Glücklicherweise blieb es aber oft bei kleineren Schäden durch umgestürzte Bäume oder herabfallende Dachziegeln. Verletzte gab es kaum. Am stärksten betroffen war der Norden Deutschlands. Im Rest der Bundesrepublik blieb es hingegen verhältnismäßig ruhig, wie die Polizeidienststellen mitteilten. "Es hat zwar gestürmt, aber alles halb so wild", sagte ein Sprecher der Polizei Gera. Lediglich im Harz in Sachsen-Anhalt pustete "Ulli" noch etwas kräftiger.

Nach Angaben des Deutschen Wetterdienstes DWD wurden an der Nordseeküste auf der Insel Helgoland und in St. Peter-Ording (Kreis Nordfriesland) Spitzengeschwindigkeiten von bis zu 112 Stundenkilometer gemessen.
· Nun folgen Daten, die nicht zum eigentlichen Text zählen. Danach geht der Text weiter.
-- ==== Sys2Proof/Certificates/Slice0/Obligations.lean ====
section
/-! DEFINITION. The statements for the provers, in the order of OBLIGATIONS.json. A command acts outside
resets (log 14), which is the one condition on the state that all of them share. -/

open Sys2Proof Sys2Proof.Machine

/-! ### One step -/

/-- A step with a command waiting takes the command at the front of the queue: it is `exec` of that command
on the state with the queue's rest. -/
def Obligations.StepTakesTheFrontCommand : Prop :=
  ∀ (c : Instr) (rest : List Instr) (s : State), s.pending = c :: rest →
    step s = exec c { s with pending := rest }

/-- The model's choice (log 2, 3, 24): with no command waiting the part takes one of its own events that
are due; with none due a microsecond passes, unless time waits for an input; in a reset nothing
happens. -/
def Obligations.AnIdlePartTakesADueEventOrLetsTimePass : Prop :=
  ∀ s : State, s.pending = [] →
    (s.resetting ≠ none → step s = .next s)
    ∧ (s.resetting = none → dueEvents s = [] → awaitsInput s = false →
        step s = .next { s with now := s.now + 1 })
    ∧ (s.resetting = none → dueEvents s = [] → awaitsInput s = true → step s = .next s)
    ∧ (s.resetting = none → ∀ e, dueEvents s = [e] → step s = exec e s)
    ∧ (s.resetting = none → 1 < (dueEvents s).length →
        ∃ e ∈ dueEvents s, step s = exec e { s with draws := s.draws + 1 })

/-- Every command has an effect: `exec` answers a next state for every command and every state, and leaves
the queue as it is. No rule of the spec stops the part; a command whose event cannot arise leaves the
state as it is (the model's choice, log 13). -/
def Obligations.EveryCommandCompletesAndKeepsTheQueue : Prop :=
  ∀ (c : Instr) (s : State), ∃ t, exec c s = .next t ∧ t.pending = s.pending

/-! ### Restart (R163) -/

/-- Each reset cause is noted among those met, the scanner stops, and every output is held off: rails,
heaters, stimulus bus, two-wire line, sense multiplexer, ATTN, the link's driver; from then to RESET_END every other command
leaves the state as it is (log 14). -/
def Obligations.ResetCausesHoldEveryOutputOff : Prop :=
  ∀ s : State,
    let met : ResetCauses := s.resetting.getD ⟨false, false, false⟩
    let after (c : ResetCauses) : State := { s with resetting := some c, scan := emptied s.scan }
    exec .powerOnReset s = .next (after { met with powerOn := true })
    ∧ exec .resetNAsserted s = .next (after { met with line := true })
    ∧ exec .clockLoss s = .next (after { met with clockLoss := true })
    ∧ (s.resetting ≠ none → OutputsOff s)
    ∧ (s.resetting ≠ none → ∀ c, c ≠ .powerOnReset → c ≠ .resetNAsserted → c ≠ .clockLoss →
        (∀ pins, c ≠ .resetEnd pins) → exec c s = .next s)

/-- RESET_END: every block takes its after-reset value, the lines and straps are read, nothing in flight is
left, and the restart cause is POWER_ON, LINE or CLOCK_LOSS by what was met; outside a reset there is nothing
to end (log 13, 14). The model's own fields take the values of log 2 (`now`, deadlines), 5 (messages in
flight), 20 (`answer`) and 27 (`storeCommand`). -/
def Obligations.ResetEndGivesTheAfterResetState : Prop :=
  ∀ (pins : Pins) (s : State),
    (s.resetting = none → exec (.resetEnd pins) s = .next s)
    ∧ ∀ met : ResetCauses, s.resetting = some met →
      ∃ t, exec (.resetEnd pins) s = .next t
        ∧ t.resetting = none
        ∧ t.restart = (if met.powerOn then .powerOn else if met.line then .line else .clockLoss)
        ∧ t.mode = .config ∧ t.safeCause = none ∧ t.ovenOk = pins.ovenOk ∧ t.bulkLow = 0
        ∧ (∀ k, t.sock k = .reset ∧ look t.rails k = ⟨.off, .off⟩ ∧ t.run k = none
            ∧ look t.rflt k = inSet pins.rflt k ∧ look t.heat k = .reset ∧ look t.active k = 0
            ∧ look t.heaterOn k = false ∧ look t.mon k = .reset ∧ look t.tickResult k = none)
        ∧ t.board.fields = none ∧ t.board.overrides = .none ∧ t.board.host = .reset
        ∧ t.board.attach = (if pins.brdPresent then .present else .detached)
        ∧ t.board.failReason = none ∧ t.board.last = none
        ∧ t.scan = .reset ∧ t.profiles = resetProfiles ∧ t.supply = .reset
        ∧ (∀ i, t.slot i = .reset) ∧ t.timers = ⟨.stopped, .stopped⟩ ∧ t.bus = none
        ∧ t.policy = resetPolicy ∧ t.log = [] ∧ t.runClock = 0 ∧ t.clockRunning = false
        ∧ t.nextTick = none ∧ t.now = 0 ∧ t.nextCarrier = 10000 ∧ (∀ k, look t.heaterOff k = none)
        ∧ t.storeCommand = none ∧ t.board.readDeadline = none ∧ t.link.gapDeadline = none
        ∧ t.fails = [] ∧ t.orders = [] ∧ t.answer = none
        ∧ t.link.rx = .hunt ∧ t.link.buffer = [] ∧ t.link.tx = []
        ∧ t.link.address = pins.address.toNat
        ∧ t.link.rate = (if pins.rate = 1#2 then .r460800 else if pins.rate = 2#2 then .r1000000
            else .r115200)
        ∧ t.pending = s.pending
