theorem finishRun_other {j k : Socket} (h : j ≠ k) (s : State) : GrantedAtMost j s (finishRun k s) := by
  unfold finishRun
  split
  · exact .refl j s
  · split
    · exact setRun_other h _ s
    · have hdrop : GrantedAtMost j s (dropBoth k s) :=
        (dropRail_other h .core s).trans (dropRail_other h .aux _)
      have hend : GrantedAtMost j s
          (if bothOff k (dropBoth k s) = true then (dropBoth k s).setRun k none
            else setCond k .falling (dropBoth k s)) := by
        split
        · exact hdrop.trans (setRun_other h _ _)
        · exact hdrop.trans (setCond_other h _ _)
      dsimp only
      split
      · exact hend.trans (grantDecision_granted _ j)
      · exact hend

theorem runSteps_other {j k : Socket} (h : j ≠ k) (l : List Step) (i : Nat) (s : State) :
    GrantedAtMost j s (runSteps l i k s) := by
  induction l generalizing i s with
  | nil => exact finishRun_other h s
  | cons x rest ih =>
      unfold runSteps
      split
      · split
        · exact (setStep_other h i _ s).trans (joinList_other h _ _)
        · exact (setStep_other h i _ s).trans (ih _ _)
        all_goals exact setStep_other h i _ s
      · split
        · exact (setStep_other h i _ s).trans (dropRail_other h _ _)
        · exact ((setStep_other h i _ s).trans (dropRail_other h _ _)).trans (grantDecision_granted _ j)
        · exact setStep_other h i _ s
        · exact ((setStep_other h i _ s).trans (dropRail_other h _ _)).trans (ih _ _)
        · exact (setStep_other h i _ s).trans (ih _ _)
      · exact setStep_other h i _ s
      · exact setStep_other h i _ s

theorem startRun_other {j k : Socket} (h : j ≠ k) (d : RunDirection) (p : ProfileId) (s : State) :
    GrantedAtMost j s (startRun k d p s) :=
  (setRun_other h _ s).trans (runSteps_other h _ _ _)

theorem abandonRail_other {j k : Socket} (h : j ≠ k) (r : RailKind) (s : State) :
    GrantedAtMost j s (abandonRail k r s) := by
  unfold abandonRail
  split
  all_goals first | exact dropRail_other h r s | exact .refl j s

theorem abandonUp_other {j k : Socket} (h : j ≠ k) (s : State) : GrantedAtMost j s (abandonUp k s) := by
  unfold abandonUp
  split
  · exact .refl j s
  · have one := ((abandonRail_other h .core s).trans (abandonRail_other h .aux _)).trans
      (setRun_other h none _)
    dsimp only
    split
    · exact one.trans (grantDecision_granted _ j)
    · exact one

theorem stopRun_other {j k : Socket} (h : j ≠ k) (s : State) : GrantedAtMost j s (stopRun k s) := by
  unfold stopRun
  dsimp only
  refine GrantedAtMost.trans ?_ (startRun_other h _ _ _)
  split
  · exact abandonUp_other h s
  · exact .refl j s

/-! ### Where a run stands that begins with a RAISE -/

/-- The rail that waits for socket `k`'s run is the only one of `k` that waits, and the run shows it. -/
def Raising (k : Socket) (p : ProfileId) (q : RailKind) (t : State) : Prop :=
  RaisesFirst k p q t ∧ ∀ r, r ≠ q → (t.rail k r).state ≠ .waitGrant

theorem grantAll_raising {k : Socket} {p : ProfileId} {q : RailKind} {l : List (Socket × RailKind)}
    {s : State} (h : Raising k p q s) (hl : ∀ r, (k, r) ∈ l → r = q) :
    Raising k p q (grantAll l s) := by
  induction l generalizing s with
  | nil => exact h
  | cons e rest ih =>
      obtain ⟨a, r⟩ := e
      unfold grantAll
      split
      · refine ih ?_ fun b hb => hl b (by simp [hb])
        by_cases ha : k = a
        · subst ha
          obtain rfl := hl r (by simp)
          refine ⟨.inr ⟨?_, ?_⟩, ?_⟩
          · rw [grantRail_run, if_pos rfl]
            rcases h.1 with ⟨g, -⟩ | ⟨g, -⟩ <;> rw [g] <;> rfl
          · rw [grantRail_rail, if_pos ⟨rfl, rfl⟩]
          · intro b hb
            rw [grantRail_rail, if_neg fun g => hb g.2]
            exact h.2 b hb
        · refine ⟨?_, ?_⟩
          · unfold RaisesFirst
            rw [grantRail_run, if_neg ha, grantRail_rail, if_neg fun g => ha g.1]
            exact h.1
          · intro b hb
            rw [grantRail_rail, if_neg fun g => ha g.1]
            exact h.2 b hb
      · exact h

theorem runStarted_raises {k : Socket} {p : ProfileId} {q : RailKind} {rest : List Step} {s : State}
    (hp : look s.profiles p = .raise q :: rest) (ho : bothOff k s = true) :
    RaisesFirst k p q (runStarted k .up p s) := by
  have hoff : ∀ r, (s.rail k r).state = .off := by
    simp only [bothOff, Bool.and_eq_true, beq_iff_eq] at ho
    intro r
    cases r
    · exact ho.1
    · exact ho.2
  unfold runStarted
  rw [hp]
  unfold runSteps
  have hq : ((({ s with runs := put s.runs k (some ⟨.up, p, 1, .sample⟩) } : State).rail k q).state)
      = .off := hoff q
  simp only [hq]
  have hs : setStep k 1 .waitGrant { s with runs := put s.runs k (some ⟨.up, p, 1, .sample⟩) }
      = s.setRun k (some ⟨.up, p, 1, .waitGrant⟩) := by
    unfold setStep
    simp [State.run, State.setRun]
  rw [hs]
  unfold joinList grantDecision
  have base : Raising k p q (setCond k .waitGrant (enterRail k q ⟨.waitGrant, none, 0⟩
      (s.setRun k (some ⟨.up, p, 1, .waitGrant⟩)))) := by
    refine ⟨.inl ⟨?_, ?_⟩, ?_⟩
    · rw [setCond_run, if_pos rfl]
      have : (enterRail k q ⟨.waitGrant, none, 0⟩ (s.setRun k (some ⟨.up, p, 1, .waitGrant⟩))).run k
          = some ⟨.up, p, 1, .waitGrant⟩ := by simp [enterRail, setMark, writeRail, State.run, State.setRun]
      rw [this]
      rfl
    · rw [rail_of_rails (setCond_rails _ _ _), enterRail_rail, if_pos ⟨rfl, rfl⟩]
    · intro b hb
      rw [rail_of_rails (setCond_rails _ _ _), enterRail_rail, if_neg fun g => hb g.2]
      show (s.rail k b).state ≠ .waitGrant
      rw [hoff b]
      decide
  refine (grantAll_raising base ?_).1
  intro r hr
  by_contra hne
  exact base.2 r hne (waitingList_mem.mp hr)

/-! ### The statements' words for the Rail Sequencer's operations -/

theorem startRun_eq (k : Socket) (d : RunDirection) (p : ProfileId) (s : State) :
    startRun k d p s = runStarted k d p s := rfl

theorem dropRail_eq (k : Socket) (r : RailKind) (s : State) : dropRail k r s = railDropped k r s := by
  unfold dropRail railDropped
  cases (s.rail k r).state <;> rfl

theorem abandonRail_eq (k : Socket) (r : RailKind) (s : State) :
    abandonRail k r s = if stopsRising k r s = true then railDropped k r s else s := by
  unfold abandonRail stopsRising
  rw [← dropRail_eq]
  cases (s.rail k r).state <;> rfl

theorem abandonUp_eq {k : Socket} {s : State} (h : s.run k ≠ none) : abandonUp k s = abandoned k s := by
  have hkeep : stopsRising k .aux (abandonRail k .core s) = stopsRising k .aux s := by
    have : (abandonRail k .core s).rail k .aux = s.rail k .aux := by
      unfold abandonRail dropRail
      cases (s.rail k .core).state <;> first | rfl | exact (enterRail_rail _ _ _ _ _ _).trans (if_neg (by simp))
    unfold stopsRising
    rw [this]
  have htouch : (decide (s.risingOf k ≠ 0) || !(s.waitingOf k).isEmpty)
      = (stopsRising k .core s || stopsRising k .aux s) := by
    unfold State.risingOf State.waitingOf stopsRising
    cases (s.rail k .core).state <;> cases (s.rail k .aux).state <;> rfl
  unfold abandonUp abandoned
  rcases hx : s.run k with _ | x
  · exact absurd hx h
  · dsimp only
    rw [htouch, abandonRail_eq k .aux, hkeep, abandonRail_eq k .core]
    rfl

theorem stopRun_eq (k : Socket) (s : State) : stopRun k s = downStarted k s := by
  unfold stopRun downStarted
  dsimp only
  rw [startRun_eq]
  by_cases h : (s.sock k).state = .starting
  · by_cases hx : s.run k = none
    · have : abandonUp k s = s := by
        unfold abandonUp
        rw [hx]
      simp [h, hx, this]
    · rw [if_pos h, if_pos ⟨h, hx⟩, abandonUp_eq hx, ← abandonUp_eq hx]
      congr 1
      rw [(abandonUp_only k s).sock]
  · rw [if_neg h, if_neg fun g => h g.1]

/-! ### Entry to STARTING -/

/-- The state in which the up-profile of an entry to STARTING begins. -/
theorem enterStarting_eq (k : Socket) (s : State) :
    enterStarting k s = runStarted k .up (s.sock k).params.upProfile { s with
      sockets := put s.sockets k (startingRecord (s.sock k))
      heat := put s.heat k (startingHeat s k)
      tickResult := put s.tickResult k none } := by
  unfold enterStarting
  rw [startRun_eq]
  congr 1
  simp [startHeat, State.modHeat, State.modSock, State.setTickResult, State.sock, startRecord,
    startingRecord, startingHeat, State.validTemp]

theorem enterStarting_spec (k : Socket) (s : State) : EntersStarting k (s.sock k) s (enterStarting k s) := by
  have he := enterStarting_eq k s
  rw [he]
  generalize hu : ({ s with
      sockets := put s.sockets k (startingRecord (s.sock k))
      heat := put s.heat k (startingHeat s k)
      tickResult := put s.tickResult k none } : State) = u
  have ho := startRun_only k .up (s.sock k).params.upProfile u
  have hx := startRun_shape k .up (s.sock k).params.upProfile u
  have hj := fun j (h : j ≠ k) => startRun_other h .up (s.sock k).params.upProfile u
  rw [startRun_eq] at ho hx
  simp only [startRun_eq] at hj
  subst hu
  refine ⟨?_, ?_, ho.heat, ho.tickResult, hx, ?_, fun j h => hj j h, rfl, ?_⟩
  · refine (ho.sock k).trans ?_
    simp [State.sock]
  · intro j h
    refine (ho.sock j).trans ?_
    simp [State.sock, look_put_other _ _ _ _ h]
  · intro q rest hp hoff
    exact runStarted_raises hp hoff
  · rw [ho.eq]

/-- The entry with a changed record, as a retry makes it. -/
theorem enterStarting_modSock (k : Socket) (f : SocketRecord → SocketRecord) (s : State)
    (hp : (f (s.sock k)).params = (s.sock k).params) :
    EntersStarting k (f (s.sock k)) s (enterStarting k (s.modSock k f)) := by
  obtain ⟨h1, h2, h3, h4, h5, h6, h7, h8, h9⟩ := enterStarting_spec k (s.modSock k f)
  have hk : (s.modSock k f).sock k = f (s.sock k) := by simp [State.sock]
  have hh : startingHeat (s.modSock k f) k = startingHeat s k := by
    simp only [startingHeat, hk, hp]
    rfl
  rw [hk] at h1 h5 h6 h8
  refine ⟨h1, fun j hj => (h2 j hj).trans ?_, h3.trans ?_, h4, h5, h6, h7, ?_, ?_⟩
  · simp [State.sock, look_put_other _ _ _ _ hj]
  · rw [hh]
    rfl
  · rw [h8, hh]
    simp
  · rw [h9]
    rfl

/-! ### Stop orders -/

/-- What a stop does after the Rail Sequencer's part. -/
def afterStopRun (k : Socket) (d : OrderDest) (t : State) : State :=
  (discardWindow k (zeroHeat k t)).modSock k (stopRecord d)

theorem afterStopRun_frame (k : Socket) (d : OrderDest) (t : State) :
    afterStopRun k d t = { t with
      sockets := put t.sockets k (stopRecord d (t.sock k))
      heat := put t.heat k { look t.heat k with demand := 0 }
      supply := { t.supply with applied := put t.supply.applied k 0 }
      active := put t.active k 0
      heaterOn := put t.heaterOn k false
      heaterOff := put t.heaterOff k none
      mon := put t.mon k { look t.mon k with window := none } } := rfl

theorem downStarted_shape (k : Socket) (s : State) (x : Run) (h : (downStarted k s).run k = some x) :
    x.direction = .down ∧ x.profile = (s.sock k).params.downProfile :=
  startRun_shape k .down _ _ x h

theorem stopSocketBy_stops (k : Socket) (d : OrderDest) (s : State) :
    Stops k d s (stopSocketBy k d s) := by
  have ho := stopRun_only k s
  have hj := fun j (h : j ≠ k) => stopRun_other h s
  have he : stopSocketBy k d s = afterStopRun k d (stopRun k s) := rfl
  rw [he, afterStopRun_frame]
  rw [stopRun_eq] at ho ⊢
  simp only [stopRun_eq] at hj
  have hx := downStarted_shape k s
  unfold Stops
  generalize downStarted k s = t at ho hx hj ⊢
  have h1 : stopRecord d (s.sock k) = stoppedRecord d (s.sock k) := by cases d <;> rfl
  refine ⟨?_, ?_, ?_, ?_, ?_, ?_, ?_, ?_, hx, rfl, rfl, rfl, rfl, rfl, hj, ?_⟩
  · simp only [State.sock, look_put_same]
    rw [ho.sockets]
    exact h1
  · intro j h
    simp [State.sock, look_put_other _ _ _ _ h, ho.sockets]
  · simp [ho.heat]
  · simp
  · simp
  · simp
  · simp
  · simp [ho.mon]
  · intro j h
    have hoff : t.heaterOff = s.heaterOff := (congrArg State.heaterOff ho.eq :)
    simp [look_put_other _ _ _ _ h, ho.heat, ho.mon, ho.active, ho.heaterOn, ho.applied, hoff]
Heftige Stürme in Großbritannien

Heftige Stürme haben am Dienstag in weiten Teilen Schottlands, Englands, Wales und Nordirlands teilweise schwere Schäden angerichtet. In der englischen Grafschaft Kent starb ein Mann, nachdem ein Baum auf seinen Kleinbus gefallen war, wie die Nachrichtenagentur PA berichtete. Auf einem Schiff im Ärmelkanal kam in schwerer See ebenfalls ein Mann ums Leben. Ein Busfahrer in der Grafschaft Surrey wurde schwer verletzt, als ein Baum auf sein Fahrzeug fiel.

Tausende Menschen waren am Abend noch ohne Strom. Auch der Zugverkehr blieb den ganzen Tag über eingeschränkt. Brücken mussten geschlossen werden.